Sigma sd Quattro, ISO 100, f 2.8 Handheld
I’ve been engaged in an ongoing documentary project, photographing the grounds and buildings of the Dorothea Dix State Mental Hospital in Raleigh, North Carolina. (The photos that illustrate this piece are of the hospital director’s residence, now abandoned). The Dix campus is a stunningly beautiful piece of property that sits on the edge of downtown Raleigh. The city has been eyeing it for years, hoping to raze the hospital and buildings and convert the grounds to a public park. With the push to de-institutionalize mental health sufferers, the hospital and its numerous support buildings currently sit empty, falling into disrepair while waiting to be bulldozed and replaced with luxury hotels and manicured lawns.

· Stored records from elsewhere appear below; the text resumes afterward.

-- ==== Sys2Proof/Machine/HostPort.lean ====
section
/-! DEFINITION. The engine's side of the host's actions (R30, R45, R47, R109): which accesses have a meaning, what each
does, and the execution of a command word written to CMD (R29, R62). -/

namespace Sys2Proof.Machine

/-- The register that an access names, or why it names none: not a word, not aligned, not listed (R30, U1, U2). -/
def accessedReg (width : Width) (offset : Nat) : Except Refusal Reg :=
  if width ≠ .word then .error .narrowRegisterAccess
  else if offset % 4 ≠ 0 then .error .unalignedRegisterAccess
  else match Reg.ofOffset offset with
    | some r => .ok r
    | none => .error .unlistedRegisterOffset

/-- A register write (R30): to CMD it hands the engine a command word (R29). -/
def performRegWrite (width : Width) (offset : Nat) (v : Word) (s : State) : Performed :=
  match accessedReg width offset with
  | .error r => .refuse r
  | .ok r => if r = .cmd then .command v s else .done (writeReg r v s)

/-- A register read (R30): the value is the reply, and nothing else changes. -/
def performRegRead (width : Width) (offset : Nat) (s : State) : Performed :=
  match accessedReg width offset with
  | .error r => .refuse r
  | .ok r => .done (answer (.word (readReg r s)) s)

/-- A write of one byte of BUF (R31, R48). -/
def performBufWrite (index : Nat) (v : Byte) (s : State) : Performed :=
  if index < s.params.bufSize then .done { s with mem := s.mem.write index v } else .refuse .bufIndexOutOfRange

/-- A read of one byte of BUF (R31, R48). -/
def performBufRead (index : Nat) (s : State) : Performed :=
  if index < s.params.bufSize then .done (answer (.byte (s.mem.read index)) s) else .refuse .bufIndexOutOfRange

/-- A bus address inside the register window (R47). -/
abbrev InRegWindow (p : Params) (addr : Nat) : Prop := p.regBase ≤ addr ∧ addr < p.regBase + Params.regWindow

/-- A bus address inside the BUF window (R47). -/
abbrev InBufWindow (p : Params) (addr : Nat) : Prop := p.bufBase ≤ addr ∧ addr < p.bufBase + p.bufSize

/-- A bus write (R47, R66): a word in the register window, a byte in the BUF window. -/
def performBusWrite (width : Width) (addr : Nat) (v : Word) (s : State) : Performed :=
  if InRegWindow s.params addr then performRegWrite width (addr - s.params.regBase) v s
  else if InBufWindow s.params addr then
    if width = .byte then performBufWrite (addr - s.params.bufBase) (v.extractLsb' 0 8) s else .refuse .wideBufAccess
  else .refuse .unmappedBusAddress

/-- A bus read (R47, R66). -/
def performBusRead (width : Width) (addr : Nat) (s : State) : Performed :=
  if InRegWindow s.params addr then performRegRead width (addr - s.params.regBase) s
  else if InBufWindow s.params addr then
    if width = .byte then performBufRead (addr - s.params.bufBase) s else .refuse .wideBufAccess
  else .refuse .unmappedBusAddress

/-- One host action, or a reset between two (R109, R144). -/
def perform (a : HostAction) (s : State) : Performed :=
  match a with
  | .regWrite width offset v => performRegWrite width offset v s
  | .regRead width offset => performRegRead width offset s
  | .bufWrite index v => performBufWrite index v s
  | .bufRead index => performBufRead index s
  | .busWrite width addr v => performBusWrite width addr v s
  | .busRead width addr => performBusRead width addr s
  | .reset => .done (resetRegisters s)

/-- A command word written to CMD (R29): the command it decodes to runs to its end; an illegal word executes as
E_ILLEGAL with the word as context (R62, R135). -/
def runCommand (w : Word) (s : State) : Host.Outcome State Fault Refusal :=
  match decode w with
  | .ok i => exec i s
  | .error _ => .next (raise .illegal w s)

/-- What performing an action comes to, as a step's outcome. -/
def conclude (p : Performed) : Host.Outcome State Fault Refusal :=
  match p with
  | .done s => .next s
  | .command w s => runCommand w s
  | .refuse r => .refused r

/-- The action by which the host issues a command word: a word write at the offset of CMD (R29, R66). -/
def issue (w : Word) : HostAction := .regWrite .word Reg.cmd.offset w

end Sys2Proof.Machine
end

I often walk my dog on the property, and when I do, I’ll usually make a point of taking a camera along with me, if for no other reason than it makes me look – really look – at what’s around me, and it affords the opportunity of recording it for posterity. One thing I’ve learned in 50 years of photographing things is that the things you most take for granted – the things you expect to always be there – are the things that ultimately aren’t. Time has a peculiar way of transforming the most ‘permanent’ of things.
I think, for example, of the year I spent in lower Manhattan in 1978, walking almost daily through the World Trade Center Plaza on my way to school on Broadway just north of the Twin Towers. I usually carried a camera – I was on my way to and from Art School studying photography – and yet I never bothered to photograph what was right in front of me because it all seemed so obvious, so blindingly ‘there’. In all my negatives from that time I find one photo – one – of the WTC towers, a basic tourist snap of the buildings themselves. In hindsight, I’d been given an incredible gift – and I’d squandered it. This, of course, is how we learn, if we learn at all. Often the most effective pedagogy is regret at missed opportunities.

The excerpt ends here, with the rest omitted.